** EXERCISE AIM **
Some lines in the material below hold the word "zpAddr". Copy all of them.

** PROVIDED ENTRIES **
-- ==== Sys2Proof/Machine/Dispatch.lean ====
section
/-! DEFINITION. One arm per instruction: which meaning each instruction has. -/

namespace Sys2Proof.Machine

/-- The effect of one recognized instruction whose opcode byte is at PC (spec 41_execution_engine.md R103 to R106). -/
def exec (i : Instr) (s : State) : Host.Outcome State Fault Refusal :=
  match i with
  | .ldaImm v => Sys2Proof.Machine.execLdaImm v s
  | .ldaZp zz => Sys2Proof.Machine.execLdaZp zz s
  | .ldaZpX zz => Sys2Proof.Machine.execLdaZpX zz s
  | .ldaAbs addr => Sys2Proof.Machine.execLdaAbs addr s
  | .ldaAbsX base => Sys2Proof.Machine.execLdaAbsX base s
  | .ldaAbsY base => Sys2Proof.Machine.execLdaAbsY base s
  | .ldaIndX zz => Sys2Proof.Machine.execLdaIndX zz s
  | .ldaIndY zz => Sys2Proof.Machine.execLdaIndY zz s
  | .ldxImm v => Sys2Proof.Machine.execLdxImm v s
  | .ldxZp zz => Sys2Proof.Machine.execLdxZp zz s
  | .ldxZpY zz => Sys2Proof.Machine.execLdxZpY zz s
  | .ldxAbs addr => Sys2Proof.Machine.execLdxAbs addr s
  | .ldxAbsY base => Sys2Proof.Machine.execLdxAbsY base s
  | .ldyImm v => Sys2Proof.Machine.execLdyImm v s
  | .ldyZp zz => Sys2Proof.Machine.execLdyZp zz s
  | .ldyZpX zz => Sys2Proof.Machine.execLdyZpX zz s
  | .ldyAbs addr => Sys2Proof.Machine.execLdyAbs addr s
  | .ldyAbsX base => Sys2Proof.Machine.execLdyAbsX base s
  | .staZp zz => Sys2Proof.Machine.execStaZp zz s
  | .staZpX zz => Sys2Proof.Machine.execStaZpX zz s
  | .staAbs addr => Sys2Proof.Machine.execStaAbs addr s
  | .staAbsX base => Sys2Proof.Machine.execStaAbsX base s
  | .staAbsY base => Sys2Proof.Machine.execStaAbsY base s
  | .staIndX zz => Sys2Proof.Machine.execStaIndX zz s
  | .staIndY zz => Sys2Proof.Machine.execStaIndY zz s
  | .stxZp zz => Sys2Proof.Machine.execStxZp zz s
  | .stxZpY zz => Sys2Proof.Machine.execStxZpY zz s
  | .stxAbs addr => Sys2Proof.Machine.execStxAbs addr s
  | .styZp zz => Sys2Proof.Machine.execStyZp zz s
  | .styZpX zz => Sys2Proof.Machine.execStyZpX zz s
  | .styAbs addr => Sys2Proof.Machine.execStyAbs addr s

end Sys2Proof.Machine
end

==

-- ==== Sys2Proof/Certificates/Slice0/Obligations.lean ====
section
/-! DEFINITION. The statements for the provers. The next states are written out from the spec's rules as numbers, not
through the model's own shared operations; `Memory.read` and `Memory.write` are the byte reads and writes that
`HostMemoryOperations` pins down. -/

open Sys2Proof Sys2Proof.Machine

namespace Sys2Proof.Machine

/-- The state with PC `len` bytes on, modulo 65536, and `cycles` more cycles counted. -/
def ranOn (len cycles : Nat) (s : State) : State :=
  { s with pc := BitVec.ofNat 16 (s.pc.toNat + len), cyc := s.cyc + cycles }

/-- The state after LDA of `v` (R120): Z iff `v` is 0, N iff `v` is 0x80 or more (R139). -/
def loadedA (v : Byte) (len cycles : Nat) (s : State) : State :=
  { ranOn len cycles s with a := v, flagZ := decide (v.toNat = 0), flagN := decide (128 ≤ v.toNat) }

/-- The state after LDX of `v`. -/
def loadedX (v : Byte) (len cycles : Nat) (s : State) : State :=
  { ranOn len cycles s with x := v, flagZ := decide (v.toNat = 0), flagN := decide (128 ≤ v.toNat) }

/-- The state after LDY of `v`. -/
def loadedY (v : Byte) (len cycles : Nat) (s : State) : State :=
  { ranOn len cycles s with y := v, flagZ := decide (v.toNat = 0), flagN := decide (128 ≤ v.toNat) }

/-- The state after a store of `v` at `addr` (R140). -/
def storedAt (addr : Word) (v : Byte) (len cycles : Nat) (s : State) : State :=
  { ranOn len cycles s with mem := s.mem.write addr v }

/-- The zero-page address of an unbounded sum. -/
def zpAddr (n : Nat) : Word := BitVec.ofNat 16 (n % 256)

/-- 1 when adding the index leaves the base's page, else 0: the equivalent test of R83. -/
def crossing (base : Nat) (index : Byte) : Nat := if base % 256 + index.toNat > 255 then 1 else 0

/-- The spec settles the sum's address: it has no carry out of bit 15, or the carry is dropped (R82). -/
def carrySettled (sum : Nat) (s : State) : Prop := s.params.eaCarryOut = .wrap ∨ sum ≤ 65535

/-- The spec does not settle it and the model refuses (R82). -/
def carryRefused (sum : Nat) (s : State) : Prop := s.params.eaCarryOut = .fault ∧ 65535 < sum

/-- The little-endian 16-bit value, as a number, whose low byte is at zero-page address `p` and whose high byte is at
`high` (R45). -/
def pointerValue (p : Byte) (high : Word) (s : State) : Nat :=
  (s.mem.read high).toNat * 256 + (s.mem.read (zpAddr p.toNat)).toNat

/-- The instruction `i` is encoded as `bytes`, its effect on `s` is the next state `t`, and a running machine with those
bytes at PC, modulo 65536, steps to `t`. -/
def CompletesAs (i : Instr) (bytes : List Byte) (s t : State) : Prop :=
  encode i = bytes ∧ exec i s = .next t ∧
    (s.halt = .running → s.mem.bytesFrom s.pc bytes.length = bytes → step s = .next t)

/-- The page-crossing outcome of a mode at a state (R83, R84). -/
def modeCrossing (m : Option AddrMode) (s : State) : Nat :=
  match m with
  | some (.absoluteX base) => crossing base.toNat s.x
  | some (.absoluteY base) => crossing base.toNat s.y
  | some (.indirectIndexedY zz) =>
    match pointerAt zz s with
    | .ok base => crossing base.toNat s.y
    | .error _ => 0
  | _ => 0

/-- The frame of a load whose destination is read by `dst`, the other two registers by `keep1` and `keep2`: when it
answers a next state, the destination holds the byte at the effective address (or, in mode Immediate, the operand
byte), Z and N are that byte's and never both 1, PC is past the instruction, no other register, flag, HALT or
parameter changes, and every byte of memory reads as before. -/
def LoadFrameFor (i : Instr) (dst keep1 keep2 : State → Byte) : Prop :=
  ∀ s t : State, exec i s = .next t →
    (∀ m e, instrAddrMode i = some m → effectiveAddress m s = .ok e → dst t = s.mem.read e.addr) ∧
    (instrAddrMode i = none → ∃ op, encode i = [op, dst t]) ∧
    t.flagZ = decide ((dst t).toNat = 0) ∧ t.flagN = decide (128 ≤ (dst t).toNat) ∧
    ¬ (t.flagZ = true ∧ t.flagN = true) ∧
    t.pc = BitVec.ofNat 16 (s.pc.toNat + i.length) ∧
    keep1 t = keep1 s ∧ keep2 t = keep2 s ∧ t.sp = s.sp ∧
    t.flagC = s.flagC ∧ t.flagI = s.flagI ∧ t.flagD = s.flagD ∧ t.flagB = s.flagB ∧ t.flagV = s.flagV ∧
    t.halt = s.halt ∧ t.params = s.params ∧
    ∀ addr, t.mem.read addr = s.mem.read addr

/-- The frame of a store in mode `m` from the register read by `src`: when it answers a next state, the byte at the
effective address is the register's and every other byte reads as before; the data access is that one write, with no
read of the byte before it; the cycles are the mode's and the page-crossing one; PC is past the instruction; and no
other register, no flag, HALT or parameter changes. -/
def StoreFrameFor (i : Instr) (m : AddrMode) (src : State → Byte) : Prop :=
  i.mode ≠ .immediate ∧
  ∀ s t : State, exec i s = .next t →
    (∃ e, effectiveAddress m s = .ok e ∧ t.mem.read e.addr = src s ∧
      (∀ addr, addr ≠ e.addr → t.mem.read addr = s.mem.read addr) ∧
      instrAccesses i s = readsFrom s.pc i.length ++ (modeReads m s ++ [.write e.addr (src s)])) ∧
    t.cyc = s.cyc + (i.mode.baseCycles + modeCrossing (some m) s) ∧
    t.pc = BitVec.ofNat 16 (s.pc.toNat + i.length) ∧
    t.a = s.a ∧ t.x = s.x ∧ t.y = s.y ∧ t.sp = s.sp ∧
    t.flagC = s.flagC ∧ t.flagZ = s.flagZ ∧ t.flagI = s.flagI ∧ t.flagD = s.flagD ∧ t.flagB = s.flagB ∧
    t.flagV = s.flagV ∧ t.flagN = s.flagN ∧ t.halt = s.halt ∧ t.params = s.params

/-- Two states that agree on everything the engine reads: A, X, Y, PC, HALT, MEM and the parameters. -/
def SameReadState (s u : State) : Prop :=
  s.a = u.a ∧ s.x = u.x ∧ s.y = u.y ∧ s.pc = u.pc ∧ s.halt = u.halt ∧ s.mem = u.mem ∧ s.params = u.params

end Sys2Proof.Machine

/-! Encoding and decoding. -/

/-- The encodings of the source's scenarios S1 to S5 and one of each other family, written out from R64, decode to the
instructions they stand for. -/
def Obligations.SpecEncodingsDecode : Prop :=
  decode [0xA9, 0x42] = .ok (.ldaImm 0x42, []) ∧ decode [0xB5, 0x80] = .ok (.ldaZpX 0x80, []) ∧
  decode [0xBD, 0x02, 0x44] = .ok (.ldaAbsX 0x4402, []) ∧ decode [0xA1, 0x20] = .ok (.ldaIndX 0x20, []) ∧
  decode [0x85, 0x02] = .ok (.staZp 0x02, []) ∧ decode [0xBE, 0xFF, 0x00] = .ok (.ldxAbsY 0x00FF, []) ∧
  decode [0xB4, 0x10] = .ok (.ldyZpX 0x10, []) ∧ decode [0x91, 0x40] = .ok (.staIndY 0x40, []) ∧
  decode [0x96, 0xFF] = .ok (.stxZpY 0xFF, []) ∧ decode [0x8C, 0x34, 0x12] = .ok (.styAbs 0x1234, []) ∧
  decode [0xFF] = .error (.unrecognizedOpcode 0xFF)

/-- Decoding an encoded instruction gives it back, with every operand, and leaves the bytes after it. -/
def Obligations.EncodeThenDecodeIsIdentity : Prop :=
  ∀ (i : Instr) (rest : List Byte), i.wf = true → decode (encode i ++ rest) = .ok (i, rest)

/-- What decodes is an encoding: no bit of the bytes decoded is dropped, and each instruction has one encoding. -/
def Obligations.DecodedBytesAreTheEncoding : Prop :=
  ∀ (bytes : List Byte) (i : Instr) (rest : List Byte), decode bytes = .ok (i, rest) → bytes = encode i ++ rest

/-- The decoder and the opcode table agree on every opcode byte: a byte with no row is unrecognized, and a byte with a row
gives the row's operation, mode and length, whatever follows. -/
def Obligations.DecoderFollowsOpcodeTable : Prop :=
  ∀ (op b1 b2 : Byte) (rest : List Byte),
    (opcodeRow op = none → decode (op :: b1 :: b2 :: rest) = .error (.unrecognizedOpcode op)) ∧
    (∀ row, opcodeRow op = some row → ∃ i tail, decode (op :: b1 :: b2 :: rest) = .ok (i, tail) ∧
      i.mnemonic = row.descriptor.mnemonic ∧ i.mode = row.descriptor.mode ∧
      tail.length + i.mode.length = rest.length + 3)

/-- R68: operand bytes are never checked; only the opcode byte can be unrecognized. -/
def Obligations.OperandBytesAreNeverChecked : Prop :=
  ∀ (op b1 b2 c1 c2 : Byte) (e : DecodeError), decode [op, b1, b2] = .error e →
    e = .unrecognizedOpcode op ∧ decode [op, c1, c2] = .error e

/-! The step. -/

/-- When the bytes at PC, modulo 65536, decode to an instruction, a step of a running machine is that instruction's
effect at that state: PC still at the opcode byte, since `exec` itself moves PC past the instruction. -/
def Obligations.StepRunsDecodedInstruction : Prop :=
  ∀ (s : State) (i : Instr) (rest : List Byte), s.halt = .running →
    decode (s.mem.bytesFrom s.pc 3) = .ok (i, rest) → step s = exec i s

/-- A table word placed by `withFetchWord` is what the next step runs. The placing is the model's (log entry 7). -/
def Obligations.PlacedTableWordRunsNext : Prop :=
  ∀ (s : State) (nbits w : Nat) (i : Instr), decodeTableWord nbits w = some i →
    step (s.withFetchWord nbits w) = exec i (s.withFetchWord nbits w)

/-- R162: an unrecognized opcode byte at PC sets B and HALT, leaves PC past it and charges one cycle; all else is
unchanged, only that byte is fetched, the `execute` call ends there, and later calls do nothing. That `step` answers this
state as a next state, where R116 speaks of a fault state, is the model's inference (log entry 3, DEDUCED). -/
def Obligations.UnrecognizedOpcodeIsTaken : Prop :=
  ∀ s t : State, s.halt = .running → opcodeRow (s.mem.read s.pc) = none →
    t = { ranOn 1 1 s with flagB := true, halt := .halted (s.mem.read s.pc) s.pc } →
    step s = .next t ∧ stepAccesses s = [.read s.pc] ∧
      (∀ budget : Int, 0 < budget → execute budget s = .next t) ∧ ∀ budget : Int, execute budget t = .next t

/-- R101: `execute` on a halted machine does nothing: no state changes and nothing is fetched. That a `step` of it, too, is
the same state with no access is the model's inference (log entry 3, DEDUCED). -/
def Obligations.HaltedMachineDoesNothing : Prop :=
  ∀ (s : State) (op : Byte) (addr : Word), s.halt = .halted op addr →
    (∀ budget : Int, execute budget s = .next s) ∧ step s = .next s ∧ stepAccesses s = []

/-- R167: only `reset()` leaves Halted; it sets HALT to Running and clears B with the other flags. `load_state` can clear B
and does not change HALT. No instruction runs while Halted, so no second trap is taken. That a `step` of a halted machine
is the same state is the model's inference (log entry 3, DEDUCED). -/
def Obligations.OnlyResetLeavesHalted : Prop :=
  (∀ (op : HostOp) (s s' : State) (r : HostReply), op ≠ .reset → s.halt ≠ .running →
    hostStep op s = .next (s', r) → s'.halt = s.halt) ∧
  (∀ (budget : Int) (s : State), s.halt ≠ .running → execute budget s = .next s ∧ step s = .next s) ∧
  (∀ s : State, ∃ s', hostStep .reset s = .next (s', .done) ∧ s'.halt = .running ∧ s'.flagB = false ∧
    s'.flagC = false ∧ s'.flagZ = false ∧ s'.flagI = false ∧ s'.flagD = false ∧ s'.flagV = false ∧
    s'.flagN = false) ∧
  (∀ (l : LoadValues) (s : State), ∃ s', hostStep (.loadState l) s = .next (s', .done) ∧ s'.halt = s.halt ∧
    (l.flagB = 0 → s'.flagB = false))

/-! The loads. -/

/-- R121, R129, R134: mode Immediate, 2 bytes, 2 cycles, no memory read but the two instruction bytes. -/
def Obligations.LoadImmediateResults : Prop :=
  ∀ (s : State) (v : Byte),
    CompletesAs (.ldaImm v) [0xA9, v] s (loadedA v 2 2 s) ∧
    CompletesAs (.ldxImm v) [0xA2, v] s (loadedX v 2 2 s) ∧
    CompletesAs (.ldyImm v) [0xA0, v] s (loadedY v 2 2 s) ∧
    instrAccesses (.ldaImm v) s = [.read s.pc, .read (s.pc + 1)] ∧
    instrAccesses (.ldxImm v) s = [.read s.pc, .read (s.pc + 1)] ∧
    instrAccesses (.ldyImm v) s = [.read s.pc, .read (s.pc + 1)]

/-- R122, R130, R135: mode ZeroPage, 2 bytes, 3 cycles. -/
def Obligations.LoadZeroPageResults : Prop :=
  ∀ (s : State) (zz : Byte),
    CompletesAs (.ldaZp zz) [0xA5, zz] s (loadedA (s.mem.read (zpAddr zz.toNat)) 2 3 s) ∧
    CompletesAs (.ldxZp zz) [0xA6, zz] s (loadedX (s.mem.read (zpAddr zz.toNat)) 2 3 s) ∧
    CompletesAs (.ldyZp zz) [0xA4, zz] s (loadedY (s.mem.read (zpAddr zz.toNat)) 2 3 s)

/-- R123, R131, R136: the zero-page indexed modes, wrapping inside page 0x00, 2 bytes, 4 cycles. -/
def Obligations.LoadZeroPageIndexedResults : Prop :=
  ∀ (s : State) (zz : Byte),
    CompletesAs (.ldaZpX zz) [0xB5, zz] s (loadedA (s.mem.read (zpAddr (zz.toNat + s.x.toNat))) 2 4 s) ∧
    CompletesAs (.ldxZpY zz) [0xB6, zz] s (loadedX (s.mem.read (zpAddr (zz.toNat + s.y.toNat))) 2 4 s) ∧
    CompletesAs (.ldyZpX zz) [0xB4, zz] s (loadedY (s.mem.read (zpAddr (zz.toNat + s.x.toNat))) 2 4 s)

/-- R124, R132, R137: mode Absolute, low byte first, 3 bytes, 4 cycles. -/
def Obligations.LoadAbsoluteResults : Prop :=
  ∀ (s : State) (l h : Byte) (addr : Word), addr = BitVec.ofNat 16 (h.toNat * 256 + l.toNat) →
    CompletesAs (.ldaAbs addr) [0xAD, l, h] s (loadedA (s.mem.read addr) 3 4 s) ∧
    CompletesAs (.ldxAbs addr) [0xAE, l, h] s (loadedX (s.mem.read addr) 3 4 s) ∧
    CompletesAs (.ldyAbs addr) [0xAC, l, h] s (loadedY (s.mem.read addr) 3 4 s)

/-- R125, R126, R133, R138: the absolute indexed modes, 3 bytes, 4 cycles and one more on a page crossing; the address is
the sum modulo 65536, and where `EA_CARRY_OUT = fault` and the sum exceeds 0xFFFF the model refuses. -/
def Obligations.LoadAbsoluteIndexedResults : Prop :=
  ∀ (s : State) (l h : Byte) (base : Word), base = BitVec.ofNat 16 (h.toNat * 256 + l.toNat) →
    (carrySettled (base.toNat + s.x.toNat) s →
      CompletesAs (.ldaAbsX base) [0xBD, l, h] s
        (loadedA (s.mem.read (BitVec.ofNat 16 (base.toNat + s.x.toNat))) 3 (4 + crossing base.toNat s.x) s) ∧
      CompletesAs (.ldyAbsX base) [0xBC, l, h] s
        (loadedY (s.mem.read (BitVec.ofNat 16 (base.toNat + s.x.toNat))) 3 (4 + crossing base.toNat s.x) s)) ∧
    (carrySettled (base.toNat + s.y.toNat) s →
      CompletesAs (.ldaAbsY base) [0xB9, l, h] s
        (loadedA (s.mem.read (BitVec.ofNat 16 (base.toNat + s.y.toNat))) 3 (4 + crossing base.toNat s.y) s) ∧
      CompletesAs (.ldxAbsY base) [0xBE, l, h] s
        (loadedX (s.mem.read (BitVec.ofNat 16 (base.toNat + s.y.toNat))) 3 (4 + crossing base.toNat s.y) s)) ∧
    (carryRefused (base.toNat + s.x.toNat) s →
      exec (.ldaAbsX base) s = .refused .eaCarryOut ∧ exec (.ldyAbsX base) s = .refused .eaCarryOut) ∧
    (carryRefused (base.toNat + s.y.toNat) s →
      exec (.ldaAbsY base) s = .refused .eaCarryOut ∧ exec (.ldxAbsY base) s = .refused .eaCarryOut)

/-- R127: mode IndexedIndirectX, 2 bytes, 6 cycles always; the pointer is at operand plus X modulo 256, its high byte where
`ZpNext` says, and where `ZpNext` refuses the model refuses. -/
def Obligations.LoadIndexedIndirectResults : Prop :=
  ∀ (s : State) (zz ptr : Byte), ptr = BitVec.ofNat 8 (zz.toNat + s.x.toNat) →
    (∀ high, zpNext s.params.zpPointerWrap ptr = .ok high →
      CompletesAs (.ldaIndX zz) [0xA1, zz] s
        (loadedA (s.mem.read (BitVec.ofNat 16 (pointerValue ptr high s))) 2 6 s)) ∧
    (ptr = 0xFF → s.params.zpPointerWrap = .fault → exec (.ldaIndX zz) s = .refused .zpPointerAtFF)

...

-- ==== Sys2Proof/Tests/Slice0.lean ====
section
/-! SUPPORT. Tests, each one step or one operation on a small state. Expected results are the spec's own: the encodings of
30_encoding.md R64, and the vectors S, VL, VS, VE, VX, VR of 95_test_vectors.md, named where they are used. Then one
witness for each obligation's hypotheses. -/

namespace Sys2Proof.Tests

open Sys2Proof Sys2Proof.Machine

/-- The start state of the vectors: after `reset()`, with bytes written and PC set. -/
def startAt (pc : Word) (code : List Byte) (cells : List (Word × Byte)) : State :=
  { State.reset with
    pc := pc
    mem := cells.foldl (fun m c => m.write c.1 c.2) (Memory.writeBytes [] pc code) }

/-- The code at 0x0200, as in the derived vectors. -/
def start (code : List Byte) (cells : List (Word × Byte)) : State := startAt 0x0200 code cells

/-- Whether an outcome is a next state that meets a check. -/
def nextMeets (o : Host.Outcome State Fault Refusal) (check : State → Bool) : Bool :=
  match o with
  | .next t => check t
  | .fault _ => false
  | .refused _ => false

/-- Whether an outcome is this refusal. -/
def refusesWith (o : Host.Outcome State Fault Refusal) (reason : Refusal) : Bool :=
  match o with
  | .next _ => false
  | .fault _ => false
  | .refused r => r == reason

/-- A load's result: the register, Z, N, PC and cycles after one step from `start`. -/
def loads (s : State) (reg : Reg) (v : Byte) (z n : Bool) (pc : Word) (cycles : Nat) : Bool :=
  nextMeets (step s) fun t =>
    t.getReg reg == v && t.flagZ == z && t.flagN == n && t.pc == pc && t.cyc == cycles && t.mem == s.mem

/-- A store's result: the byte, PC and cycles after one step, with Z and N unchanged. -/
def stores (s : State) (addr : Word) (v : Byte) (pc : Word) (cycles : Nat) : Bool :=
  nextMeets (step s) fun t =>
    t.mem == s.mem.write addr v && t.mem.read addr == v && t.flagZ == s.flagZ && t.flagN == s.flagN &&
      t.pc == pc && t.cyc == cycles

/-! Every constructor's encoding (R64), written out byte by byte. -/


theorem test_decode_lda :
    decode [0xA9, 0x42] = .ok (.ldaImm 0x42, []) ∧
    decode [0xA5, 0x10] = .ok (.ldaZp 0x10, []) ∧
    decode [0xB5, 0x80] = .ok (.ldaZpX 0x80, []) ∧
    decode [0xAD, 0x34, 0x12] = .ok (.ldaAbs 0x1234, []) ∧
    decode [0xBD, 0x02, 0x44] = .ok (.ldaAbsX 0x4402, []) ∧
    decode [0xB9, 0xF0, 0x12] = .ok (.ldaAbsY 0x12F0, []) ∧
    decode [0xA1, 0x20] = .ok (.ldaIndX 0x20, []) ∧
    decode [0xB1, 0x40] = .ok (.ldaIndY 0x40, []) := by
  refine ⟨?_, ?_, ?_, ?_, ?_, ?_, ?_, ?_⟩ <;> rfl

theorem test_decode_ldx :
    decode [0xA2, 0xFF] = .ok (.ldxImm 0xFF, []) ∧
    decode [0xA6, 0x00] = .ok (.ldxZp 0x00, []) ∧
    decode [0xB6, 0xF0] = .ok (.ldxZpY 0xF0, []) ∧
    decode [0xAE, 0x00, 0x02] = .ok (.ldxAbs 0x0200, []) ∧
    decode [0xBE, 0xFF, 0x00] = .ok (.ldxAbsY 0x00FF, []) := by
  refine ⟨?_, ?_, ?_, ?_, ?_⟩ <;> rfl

** ANSWER BOX **
def zpAddr (n : Nat) : Word := BitVec.ofNat 16 (n % 256)
  (s.mem.read high).toNat * 256 + (s.mem.read (zpAddr p.toNat)).toNat
    CompletesAs (.ldaZp zz) [0xA5, zz] s (loadedA (s.mem.read (zpAddr zz.toNat)) 2 3 s) ∧
    CompletesAs (.ldxZp zz) [0xA6, zz] s (loadedX (s.mem.read (zpAddr zz.toNat)) 2 3 s) ∧
    CompletesAs (.ldyZp zz) [0xA4, zz] s (loadedY (s.mem.read (zpAddr zz.toNat)) 2 3 s)
    CompletesAs (.ldaZpX zz) [0xB5, zz] s (loadedA (s.mem.read (zpAddr (zz.toNat + s.x.toNat))) 2 4 s) ∧
    CompletesAs (.ldxZpY zz) [0xB6, zz] s (loadedX (s.mem.read (zpAddr (zz.toNat + s.y.toNat))) 2 4 s) ∧
    CompletesAs (.ldyZpX zz) [0xB4, zz] s (loadedY (s.mem.read (zpAddr (zz.toNat + s.x.toNat))) 2 4 s)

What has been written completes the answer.